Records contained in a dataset
/-- A free voice given one key leaves the other keys waiting as they were. -/
theorem isWaiting_assignVoice (c : Cfg) {e : Engine} {v : VoiceId} (hv : (e.vm.voice v).vkey = none) {j k : Key}
    (hjk : j ≠ k) : isWaiting (assignVoice c e v j).vm k = isWaiting e.vm k := by
  rw [Bool.eq_iff_iff, isWaiting_iff, isWaiting_iff, assignVoice_isKnown]
  refine and_congr_right' (forall_congr' fun u => ?_)
  rw [assignVoice_vkey]
  split
  · next hu => subst hu; simp [hv, hjk]
  · rfl

theorem rescanKey_eq (c : Cfg) (e : Engine) (k : Key) : rescanKey c e k =
    if isWaiting e.vm k then (match (freeVoices e.vm).head? with | some v => assignVoice c e v k | none => e) else e := by
  rw [rescanKey, isKnown_and_not_isAssigned, firstFree_eq_head?]
  rfl

/-- The waiting keys go to the free voices, one to one and in order, until keys or voices run out (R278). -/
theorem foldl_rescanKey (c : Cfg) {l : List Key} (hl : l.Nodup) (e : Engine) : l.foldl (rescanKey c) e =
    ((freeVoices e.vm).zip (l.filter (isWaiting e.vm))).foldl (fun e x => assignVoice c e x.1 x.2) e := by
  induction l generalizing e with
  | nil => simp
  | cons a l ih =>
    obtain ⟨hnot, hl⟩ := List.nodup_cons.1 hl
    rw [List.foldl_cons, rescanKey_eq]
    by_cases ha : isWaiting e.vm a = true
    · rw [if_pos ha, List.filter_cons_of_pos ha]
      cases hfree : freeVoices e.vm with
      | nil => simp [ih hl, hfree]
      | cons v rest =>
        have hv : (e.vm.voice v).vkey = none := mem_freeVoices.1 (hfree ▸ List.mem_cons_self)
        have hwait : l.filter (isWaiting (assignVoice c e v a).vm) = l.filter (isWaiting e.vm) :=
          List.filter_congr fun k hk => isWaiting_assignVoice c hv fun hc => hnot (hc ▸ hk)
        simp only [List.head?_cons]
        rw [ih hl, freeVoices_assignVoice_head c hfree, hwait, List.zip_cons_cons, List.foldl_cons]
    · rw [if_neg ha, List.filter_cons_of_neg ha, ih hl]

/-! ### Three keys down fill three voices (R279) -/

/-- In Poly1 and Poly2 a press takes the first free voice; with none free, none becomes free. -/
theorem freeVoices_press (c : Cfg) {e : Engine} (hm : e.vm.keymode = .poly1 ∨ e.vm.keymode = .poly2) (k : Key) :
    freeVoices (press c e k).vm = (freeVoices e.vm).tail := by
  have hhead : firstFree e.vm = (freeVoices e.vm).head? := firstFree_eq_head? e.vm
  rw [press_of_poly c hm, polyVoice, hhead]
  cases hfree : freeVoices e.vm with
  | nil => rw [freeVoices_assignVoice, hfree]; rfl
  | cons v rest => exact freeVoices_assignVoice_head c hfree k

theorem freeVoices_foldl_trackPress (c : Cfg) (l : List Key) {e : Engine}
    (hm : e.vm.keymode = .poly1 ∨ e.vm.keymode = .poly2) :
    freeVoices (l.foldl (trackPress c) e).vm = (freeVoices e.vm).drop l.length := by
  induction l generalizing e with
  | nil => rfl
  | cons k l ih =>
    have hpress : freeVoices (trackPress c e k).vm = (freeVoices e.vm).tail :=
      freeVoices_press c (e := e.setKnown k true) hm k
    rw [List.foldl_cons, ih (by rw [trackPress, press_keymode]; exact hm), hpress, List.drop_tail, List.length_cons]

/-- With three keys pressed and no voice in use, no voice is left free. -/
theorem freeVoices_afterPresses (c : Cfg) {e : Engine} (hm : e.vm.keymode = .poly1 ∨ e.vm.keymode = .poly2)
    (h : 3 ≤ (pressedKeys e.vm).length) : freeVoices (afterPresses c e).vm = [] := by
  have hlen : (freeVoices e.vm).length ≤ 3 := List.length_filter_le ..
  rw [afterPresses, freeVoices_foldl_trackPress c _ hm]
  exact List.drop_eq_nil_of_le (by omega)

/-- Settles O53: the passes as folds over the keys that are due, the re-scan as the zip, and the voices filled by count. -/
theorem scanTracksAndAssignsTheKeys : Obligations.ScanTracksAndAssignsTheKeys := by
  refine ⟨fun c e => ?_, fun c e => foldl_rescanKey c nodup_allKeys e, fun c e hm hknown hfree hthree => ?_⟩
  · intro track released pressed e1 e2
    have hpasses : afterPresses c (afterReleases e) = e2 := by
      rw [afterPresses, pressedKeys_afterReleases]
      rfl
    refine ⟨?_, scan_keymap c e, scan_isKnown c e⟩
    rw [scan_eq, hpasses]
    rfl
  · intro e'
    have hnone : releasedKeys e.vm = [] := by simp [releasedKeys, wasReleased, hknown]
    have hpressed : pressedKeys e.vm = allKeys.filter e.vm.isDown :=
      List.filter_congr fun k _ => by rw [wasPressed, hknown, Bool.not_false, Bool.and_true]
    have he' : e' = afterPresses c e := by
      show scan c e = _
      rw [scan_eq, if_neg fun h => h.1 hnone, afterReleases, hnone]
      rfl
    have hfull : freeVoices e'.vm = [] := he' ▸ freeVoices_afterPresses c hm (hpressed ▸ hthree)
    have hkey (v : VoiceId) : ∃ k, (e'.vm.voice v).vkey = some k := by
      refine Option.ne_none_iff_exists'.1 fun hv => ?_
      have := mem_freeVoices.2 hv
      rw [hfull] at this
      cases this
    have hnokey (v : VoiceId) (k : Key) : (e.vm.voice v).vkey ≠ some k := by
      rw [hfree v]; exact (Option.some_ne_none k).symm
    have htracked : PolyTracked e :=
      ⟨hm, fun v k hv => absurd hv (hnokey v k), fun v _ k hv => absurd hv (hnokey v k)⟩
    obtain ⟨-, hdown, hinj⟩ := htracked.scan c
    obtain ⟨k1, h1⟩ := hkey .v1
    obtain ⟨k2, h2⟩ := hkey .v2
    obtain ⟨k3, h3⟩ := hkey .v3
    have hne {v w : VoiceId} {j k : Key} (hvw : v ≠ w) (hj : (e'.vm.voice v).vkey = some j)
        (hk : (e'.vm.voice w).vkey = some k) : j ≠ k :=
      fun hc => hvw (hinj v w k (hc ▸ hj) hk)
    have hisDown {v : VoiceId} {k : Key} (hk : (e'.vm.voice v).vkey = some k) : e.vm.isDown k = true :=
      (scan_isKnown c e k).symm.trans (hdown v k hk)
    exact ⟨k1, k2, k3, h1, h2, h3, hne (by decide) h1 h2, hne (by decide) h2 h3, hne (by decide) h1 h3, hisDown h1,
      hisDown h2, hisDown h3⟩

end Sys2Proof.Machine
end

section
/-! PROOFS. The modulation routes (R301 to R308): the values clamped to their registers, and what the fourteen writes leave in
the audio chip. -/

namespace Sys2Proof.Machine

open Sys2Proof

/-! ### Reading a register after a write -/

theorem Reg.addr_injective {q r : Reg} (h : q.addr = r.addr) : q = r :=
  Option.some.inj (by rw [← regOfAddr_addr q, ← regOfAddr_addr r, h])

theorem Chip.reg_setReg_self (c : Chip) (r : Reg) (d : Byte) : (c.setReg r d).reg r = d :=
  Vector.getElem_set_self _

theorem Chip.regs_setReg_ne (c : Chip) {r : Reg} (d : Byte) {i : ℕ} (hi : i < 32) (h : r.addr ≠ i) :
    (c.setReg r d).regs[i] = c.regs[i] :=
  Vector.getElem_set_ne r.addr_lt hi h

theorem Chip.reg_setReg_ne (c : Chip) {q r : Reg} (d : Byte) (h : r ≠ q) : (c.setReg r d).reg q = c.reg q :=
  c.regs_setReg_ne d q.addr_lt fun hc => h (Reg.addr_injective hc)

/-! ### The clamped values (R304 to R306) -/

/-- A clamped integer fits its register, so nothing of it is lost. -/
theorem toNat_ofInt_clampInt {w : ℕ} (x : ℤ) {hi : ℕ} (h : hi < 2 ^ w) :
    ((BitVec.ofInt w (clampInt x 0 hi)).toNat : ℤ) = max 0 (min (hi : ℤ) x) := by
  have h' : (hi : ℤ) < 2 ^ w := by exact_mod_cast h
  obtain ⟨hlo, hhi⟩ := clampInt_bounds (v := x) (Int.natCast_nonneg hi)
  rw [BitVec.toNat_ofInt, Int.emod_eq_of_lt hlo (by push_cast; omega), Int.toNat_of_nonneg hlo,
    clampInt_eq_max_min _ (Int.natCast_nonneg hi)]

section Values
variable (m : VoiceManager) (lfo env : F32) (v : VoiceId)

theorem freqOut_toNat : ((freqOut m lfo env v).toNat : ℤ) =
    max 0 (min 65535 (f2i (fmul (m.voice v).fcur (freqFactor m lfo env v)))) :=
  toNat_ofInt_clampInt _ (hi := 65535) (by decide)

theorem pwOut_toNat : ((pwOut m lfo env v).toNat : ℤ) =
    max 0 (min 4095 ((m.voice v).pwBase.toNat + f2i (fmul (fmul m.depthPw (modPw m lfo env v)) f2048))) :=
  toNat_ofInt_clampInt _ (hi := 4095) (by decide)

theorem fcOut_toNat : ((fcOut m lfo env).toNat : ℤ) =
    max 0 (min 2047 (m.fcBase.toNat + f2i (fmul (fmul m.depthFc (modCutoff m lfo env)) f1024))) :=
  toNat_ofInt_clampInt _ (hi := 2047) (by decide)

end Values

/-! ### The writes of one voice (R307) -/

/-- The registers of a voice that the routes write. -/
def VReg.isRouted (r : VReg) : Bool := r.offset < 4

theorem setWidth_extractLsb'_of_le {w n m : ℕ} (x : BitVec w) (h : n ≤ m) (s : ℕ) :
    ((x.extractLsb' s n).setWidth m).extractLsb' 0 n = x.extractLsb' s n := by
  refine BitVec.eq_of_getLsbD_eq fun i hi => ?_
  simp [hi, show i < m by omega]

section VoiceOut
variable (m : VoiceManager) (lfo env : F32) (c : Chip)

/-- The four writes of a voice as stores. -/
theorem writeVoiceOut_eq (v : VoiceId) : writeVoiceOut m lfo env c v =
    (((c.setReg (.voice v .freqLo) ((freqOut m lfo env v).extractLsb' 0 8)).setReg (.voice v .freqHi)
      ((freqOut m lfo env v).extractLsb' 8 8)).setReg (.voice v .pwLo) ((pwOut m lfo env v).extractLsb' 0 8)).setReg
      (.voice v .pwHi) (((pwOut m lfo env v).extractLsb' 8 4).setWidth 8) := rfl

theorem writeVoiceOut_regs_ne (v : VoiceId) {i : ℕ} (hi : i < 32)
    (h : ∀ r : VReg, r.isRouted = true → (Reg.voice v r).addr ≠ i) :
    (writeVoiceOut m lfo env c v).regs[i] = c.regs[i] := by
  rw [writeVoiceOut_eq, Chip.regs_setReg_ne _ _ _ (h .pwHi rfl), Chip.regs_setReg_ne _ _ _ (h .pwLo rfl),
    Chip.regs_setReg_ne _ _ _ (h .freqHi rfl), Chip.regs_setReg_ne _ _ _ (h .freqLo rfl)]

theorem writeVoiceOut_reg_ne (v : VoiceId) {q : Reg} (h : ∀ r, q ≠ .voice v r) :
    (writeVoiceOut m lfo env c v).reg q = c.reg q :=
  writeVoiceOut_regs_ne m lfo env c v q.addr_lt fun r _ hc => h r (Reg.addr_injective hc).symm

theorem writeVoiceOut_freqLo (v : VoiceId) :
    (writeVoiceOut m lfo env c v).reg (.voice v .freqLo) = (freqOut m lfo env v).extractLsb' 0 8 := by
  rw [writeVoiceOut_eq, Chip.reg_setReg_ne _ _ (by simp), Chip.reg_setReg_ne _ _ (by simp), Chip.reg_setReg_ne _ _ (by simp),
    Chip.reg_setReg_self]

theorem writeVoiceOut_freqHi (v : VoiceId) :
    (writeVoiceOut m lfo env c v).reg (.voice v .freqHi) = (freqOut m lfo env v).extractLsb' 8 8 := by
  rw [writeVoiceOut_eq, Chip.reg_setReg_ne _ _ (by simp), Chip.reg_setReg_ne _ _ (by simp), Chip.reg_setReg_self]

theorem writeVoiceOut_pwLo (v : VoiceId) :
    (writeVoiceOut m lfo env c v).reg (.voice v .pwLo) = (pwOut m lfo env v).extractLsb' 0 8 := by
  rw [writeVoiceOut_eq, Chip.reg_setReg_ne _ _ (by simp), Chip.reg_setReg_self]

theorem writeVoiceOut_pwHi (v : VoiceId) :
    (writeVoiceOut m lfo env c v).reg (.voice v .pwHi) = ((pwOut m lfo env v).extractLsb' 8 4).setWidth 8 := by
  rw [writeVoiceOut_eq, Chip.reg_setReg_self]

/-- The two cutoff writes as stores. -/
theorem writeCutoffOut_eq : writeCutoffOut m lfo env c =
    (c.setReg .fcLo (((fcOut m lfo env).extractLsb' 0 3).setWidth 8)).setReg .fcHi ((fcOut m lfo env).extractLsb' 3 8) := rfl

theorem writeCutoffOut_regs_ne {i : ℕ} (hi : i < 32) (hlo : i ≠ 0x15) (hhi : i ≠ 0x16) :
    (writeCutoffOut m lfo env c).regs[i] = c.regs[i] := by
  rw [writeCutoffOut_eq, Chip.regs_setReg_ne _ _ _ (Ne.symm hhi), Chip.regs_setReg_ne _ _ _ (Ne.symm hlo)]

theorem writeCutoffOut_reg_voice (v : VoiceId) (r : VReg) :
    (writeCutoffOut m lfo env c).reg (.voice v r) = c.reg (.voice v r) := by
  rw [writeCutoffOut_eq, Chip.reg_setReg_ne _ _ (by simp), Chip.reg_setReg_ne _ _ (by simp)]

* INSTRUCTIONS FOR THE TASK *
The stretch of entries above that starts with the line containing "ha, List.filter_cons_of_pos ha]" and goes on through the line containing "freeVoices_assignVoice_head c hfree k" is to be transcribed exactly, and no other line is to be transcribed.

* TASK ANSWER *
    · rw [if_pos ha, List.filter_cons_of_pos ha]
      cases hfree : freeVoices e.vm with
      | nil => simp [ih hl, hfree]
      | cons v rest =>
        have hv : (e.vm.voice v).vkey = none := mem_freeVoices.1 (hfree ▸ List.mem_cons_self)
        have hwait : l.filter (isWaiting (assignVoice c e v a).vm) = l.filter (isWaiting e.vm) :=
          List.filter_congr fun k hk => isWaiting_assignVoice c hv fun hc => hnot (hc ▸ hk)
        simp only [List.head?_cons]
        rw [ih hl, freeVoices_assignVoice_head c hfree, hwait, List.zip_cons_cons, List.foldl_cons]
    · rw [if_neg ha, List.filter_cons_of_neg ha, ih hl]

/-! ### Three keys down fill three voices (R279) -/

/-- In Poly1 and Poly2 a press takes the first free voice; with none free, none becomes free. -/
theorem freeVoices_press (c : Cfg) {e : Engine} (hm : e.vm.keymode = .poly1 ∨ e.vm.keymode = .poly2) (k : Key) :
    freeVoices (press c e k).vm = (freeVoices e.vm).tail := by
  have hhead : firstFree e.vm = (freeVoices e.vm).head? := firstFree_eq_head? e.vm
  rw [press_of_poly c hm, polyVoice, hhead]
  cases hfree : freeVoices e.vm with
  | nil => rw [freeVoices_assignVoice, hfree]; rfl
  | cons v rest => exact freeVoices_assignVoice_head c hfree k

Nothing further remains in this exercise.